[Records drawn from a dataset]
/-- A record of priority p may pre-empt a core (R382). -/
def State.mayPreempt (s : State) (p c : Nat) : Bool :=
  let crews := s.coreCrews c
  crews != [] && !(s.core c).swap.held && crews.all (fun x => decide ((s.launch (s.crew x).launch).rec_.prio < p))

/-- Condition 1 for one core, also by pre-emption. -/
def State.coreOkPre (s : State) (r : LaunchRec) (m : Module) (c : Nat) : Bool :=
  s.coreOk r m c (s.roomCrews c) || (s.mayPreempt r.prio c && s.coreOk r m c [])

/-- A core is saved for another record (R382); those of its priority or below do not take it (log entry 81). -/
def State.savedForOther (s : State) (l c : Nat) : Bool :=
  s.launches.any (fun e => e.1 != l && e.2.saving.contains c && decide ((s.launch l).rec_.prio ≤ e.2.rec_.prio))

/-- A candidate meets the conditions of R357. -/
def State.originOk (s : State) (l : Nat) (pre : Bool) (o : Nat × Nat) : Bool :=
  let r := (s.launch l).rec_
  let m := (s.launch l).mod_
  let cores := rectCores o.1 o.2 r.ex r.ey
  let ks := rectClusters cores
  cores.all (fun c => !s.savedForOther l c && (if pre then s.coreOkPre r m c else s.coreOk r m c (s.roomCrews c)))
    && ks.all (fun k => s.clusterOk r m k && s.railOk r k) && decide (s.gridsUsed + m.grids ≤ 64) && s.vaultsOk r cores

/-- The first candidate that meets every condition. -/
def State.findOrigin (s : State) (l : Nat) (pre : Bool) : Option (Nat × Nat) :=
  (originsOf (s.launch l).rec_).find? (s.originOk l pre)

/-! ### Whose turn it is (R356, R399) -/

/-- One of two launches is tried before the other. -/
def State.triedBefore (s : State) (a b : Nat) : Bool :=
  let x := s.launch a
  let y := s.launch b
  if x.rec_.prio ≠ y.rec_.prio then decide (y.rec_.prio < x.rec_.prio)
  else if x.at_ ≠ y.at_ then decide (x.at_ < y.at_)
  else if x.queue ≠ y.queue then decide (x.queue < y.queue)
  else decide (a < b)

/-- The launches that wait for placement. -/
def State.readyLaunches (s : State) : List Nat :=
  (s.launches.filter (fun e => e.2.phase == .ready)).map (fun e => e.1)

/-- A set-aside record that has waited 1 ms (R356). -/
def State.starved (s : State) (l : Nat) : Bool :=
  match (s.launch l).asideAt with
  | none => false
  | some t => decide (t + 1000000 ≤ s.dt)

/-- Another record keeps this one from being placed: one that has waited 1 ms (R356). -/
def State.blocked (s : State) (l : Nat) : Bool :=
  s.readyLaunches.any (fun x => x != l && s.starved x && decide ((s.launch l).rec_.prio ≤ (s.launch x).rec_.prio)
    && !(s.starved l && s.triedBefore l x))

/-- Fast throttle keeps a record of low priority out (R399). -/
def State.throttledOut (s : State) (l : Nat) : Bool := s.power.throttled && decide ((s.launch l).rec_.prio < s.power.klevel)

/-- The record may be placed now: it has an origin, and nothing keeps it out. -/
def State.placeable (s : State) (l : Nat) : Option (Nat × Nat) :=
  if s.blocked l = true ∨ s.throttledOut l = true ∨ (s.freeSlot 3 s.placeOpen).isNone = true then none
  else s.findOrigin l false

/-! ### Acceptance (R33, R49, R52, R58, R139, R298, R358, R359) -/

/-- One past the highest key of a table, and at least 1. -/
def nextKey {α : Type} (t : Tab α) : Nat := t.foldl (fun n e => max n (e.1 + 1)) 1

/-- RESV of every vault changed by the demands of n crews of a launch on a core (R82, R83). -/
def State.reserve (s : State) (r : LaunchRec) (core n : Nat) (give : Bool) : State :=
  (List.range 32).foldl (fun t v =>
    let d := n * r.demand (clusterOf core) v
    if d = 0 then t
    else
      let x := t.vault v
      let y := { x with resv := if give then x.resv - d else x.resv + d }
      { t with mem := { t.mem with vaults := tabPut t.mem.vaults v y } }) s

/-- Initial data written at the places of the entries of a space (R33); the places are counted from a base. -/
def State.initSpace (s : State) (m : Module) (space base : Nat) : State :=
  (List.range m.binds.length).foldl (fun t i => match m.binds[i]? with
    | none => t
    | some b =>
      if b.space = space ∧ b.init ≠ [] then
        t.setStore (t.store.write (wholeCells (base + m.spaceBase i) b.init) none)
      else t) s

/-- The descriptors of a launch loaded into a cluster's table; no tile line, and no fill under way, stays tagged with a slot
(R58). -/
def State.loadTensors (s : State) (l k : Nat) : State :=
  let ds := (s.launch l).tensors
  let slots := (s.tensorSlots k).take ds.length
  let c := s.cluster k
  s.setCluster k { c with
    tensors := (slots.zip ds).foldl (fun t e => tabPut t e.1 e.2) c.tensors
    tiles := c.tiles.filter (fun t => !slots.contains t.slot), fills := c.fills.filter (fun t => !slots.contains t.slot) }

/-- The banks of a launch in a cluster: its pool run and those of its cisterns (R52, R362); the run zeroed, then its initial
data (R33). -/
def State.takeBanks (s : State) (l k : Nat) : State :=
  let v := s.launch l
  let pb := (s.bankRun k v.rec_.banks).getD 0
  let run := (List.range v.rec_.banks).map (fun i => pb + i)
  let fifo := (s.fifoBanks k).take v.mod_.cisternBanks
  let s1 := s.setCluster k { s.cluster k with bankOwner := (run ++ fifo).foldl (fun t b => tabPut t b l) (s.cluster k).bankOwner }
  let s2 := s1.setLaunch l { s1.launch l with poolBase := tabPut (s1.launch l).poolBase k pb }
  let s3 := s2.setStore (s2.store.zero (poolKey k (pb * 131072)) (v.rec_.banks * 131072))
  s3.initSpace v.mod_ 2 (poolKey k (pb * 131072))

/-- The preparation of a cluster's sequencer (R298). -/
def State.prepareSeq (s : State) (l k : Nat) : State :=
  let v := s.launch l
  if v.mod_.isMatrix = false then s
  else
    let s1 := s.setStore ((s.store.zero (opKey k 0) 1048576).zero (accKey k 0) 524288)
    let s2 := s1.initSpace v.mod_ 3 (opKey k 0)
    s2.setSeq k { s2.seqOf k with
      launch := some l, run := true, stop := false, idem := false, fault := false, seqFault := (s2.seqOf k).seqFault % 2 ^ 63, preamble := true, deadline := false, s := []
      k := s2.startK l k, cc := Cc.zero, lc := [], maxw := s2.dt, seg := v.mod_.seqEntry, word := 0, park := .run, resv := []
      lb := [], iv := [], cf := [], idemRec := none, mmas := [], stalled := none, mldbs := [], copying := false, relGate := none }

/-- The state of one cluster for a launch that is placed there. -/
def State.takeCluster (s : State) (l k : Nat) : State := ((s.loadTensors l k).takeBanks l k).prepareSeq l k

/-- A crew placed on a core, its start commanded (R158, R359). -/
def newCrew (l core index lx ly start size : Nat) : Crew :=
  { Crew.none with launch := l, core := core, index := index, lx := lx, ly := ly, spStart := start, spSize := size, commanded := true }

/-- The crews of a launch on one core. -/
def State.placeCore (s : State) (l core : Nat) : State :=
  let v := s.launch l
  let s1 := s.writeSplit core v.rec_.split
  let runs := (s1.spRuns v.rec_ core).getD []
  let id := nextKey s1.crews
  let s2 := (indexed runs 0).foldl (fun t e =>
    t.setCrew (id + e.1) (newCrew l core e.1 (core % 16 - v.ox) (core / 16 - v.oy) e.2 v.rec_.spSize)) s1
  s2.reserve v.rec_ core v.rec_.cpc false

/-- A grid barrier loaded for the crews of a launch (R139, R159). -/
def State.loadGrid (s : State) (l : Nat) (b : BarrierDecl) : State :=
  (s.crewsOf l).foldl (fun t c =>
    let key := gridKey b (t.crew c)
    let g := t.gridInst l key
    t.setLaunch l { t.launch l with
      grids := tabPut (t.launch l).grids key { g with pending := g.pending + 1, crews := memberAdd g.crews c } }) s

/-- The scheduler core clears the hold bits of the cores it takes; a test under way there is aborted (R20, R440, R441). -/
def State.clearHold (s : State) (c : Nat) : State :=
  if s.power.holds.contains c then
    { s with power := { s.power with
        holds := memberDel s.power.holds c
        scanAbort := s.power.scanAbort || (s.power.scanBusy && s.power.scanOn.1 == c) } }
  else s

## Aim of the task
An exact, complete copy of the lines above from the one with "the other. -/" through the one with "else if x.at_" is the whole answer.

## Expected answer
/-- One of two launches is tried before the other. -/
def State.triedBefore (s : State) (a b : Nat) : Bool :=
  let x := s.launch a
  let y := s.launch b
  if x.rec_.prio ≠ y.rec_.prio then decide (y.rec_.prio < x.rec_.prio)
  else if x.at_ ≠ y.at_ then decide (x.at_ < y.at_)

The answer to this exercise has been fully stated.